Records for the exercise
-- ==== Sys2Proof/Word.lean ====
section
/-! DEFINITION. The bit-vector types of the LCD parallel-protocol engine: the transfer value, the
request word, the bus word and the response code (00_scope.md R7, R11; 30_encoding.md R80, R84, R89). -/

namespace Sys2Proof

/-- `DATA_W`: width of a transfer value, of a glyph code, of a message element (R7). -/
@[simp] abbrev DATA_W : Nat := 8

/-- `STARTCOL_W`: width of the `startColumn` operand (R7; D3). -/
@[simp] abbrev STARTCOL_W : Nat := 8

/-- A transfer value, a glyph code, a message element: `DATA_W` bits (R7). -/
abbrev Byte := BitVec DATA_W

/-- A `startColumn` operand: `STARTCOL_W` bits (R7, R87). -/
abbrev StartCol := BitVec STARTCOL_W

/-- A request word `W[15:0]` (R84). -/
abbrev ReqWord := BitVec 16

/-- A bus word `B[9:0] = {RS, RW, D7, ..., D0}` (R80). -/
abbrev BusWord := BitVec 10

/-- A fault or response code, two bits (R27, R89, R232). -/
abbrev Code := BitVec 2

end Sys2Proof
end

Brief
Starting at the line that contains "namespace Sys2Proof", retype every line through the end of the records exactly, and nothing else.

Answer for this exercise
namespace Sys2Proof

/-- `DATA_W`: width of a transfer value, of a glyph code, of a message element (R7). -/
@[simp] abbrev DATA_W : Nat := 8

/-- `STARTCOL_W`: width of the `startColumn` operand (R7; D3). -/
@[simp] abbrev STARTCOL_W : Nat := 8

/-- A transfer value, a glyph code, a message element: `DATA_W` bits (R7). -/
abbrev Byte := BitVec DATA_W

/-- A `startColumn` operand: `STARTCOL_W` bits (R7, R87). -/
abbrev StartCol := BitVec STARTCOL_W

/-- A request word `W[15:0]` (R84). -/
abbrev ReqWord := BitVec 16

/-- A bus word `B[9:0] = {RS, RW, D7, ..., D0}` (R80). -/
abbrev BusWord := BitVec 10

/-- A fault or response code, two bits (R27, R89, R232). -/
abbrev Code := BitVec 2

end Sys2Proof
end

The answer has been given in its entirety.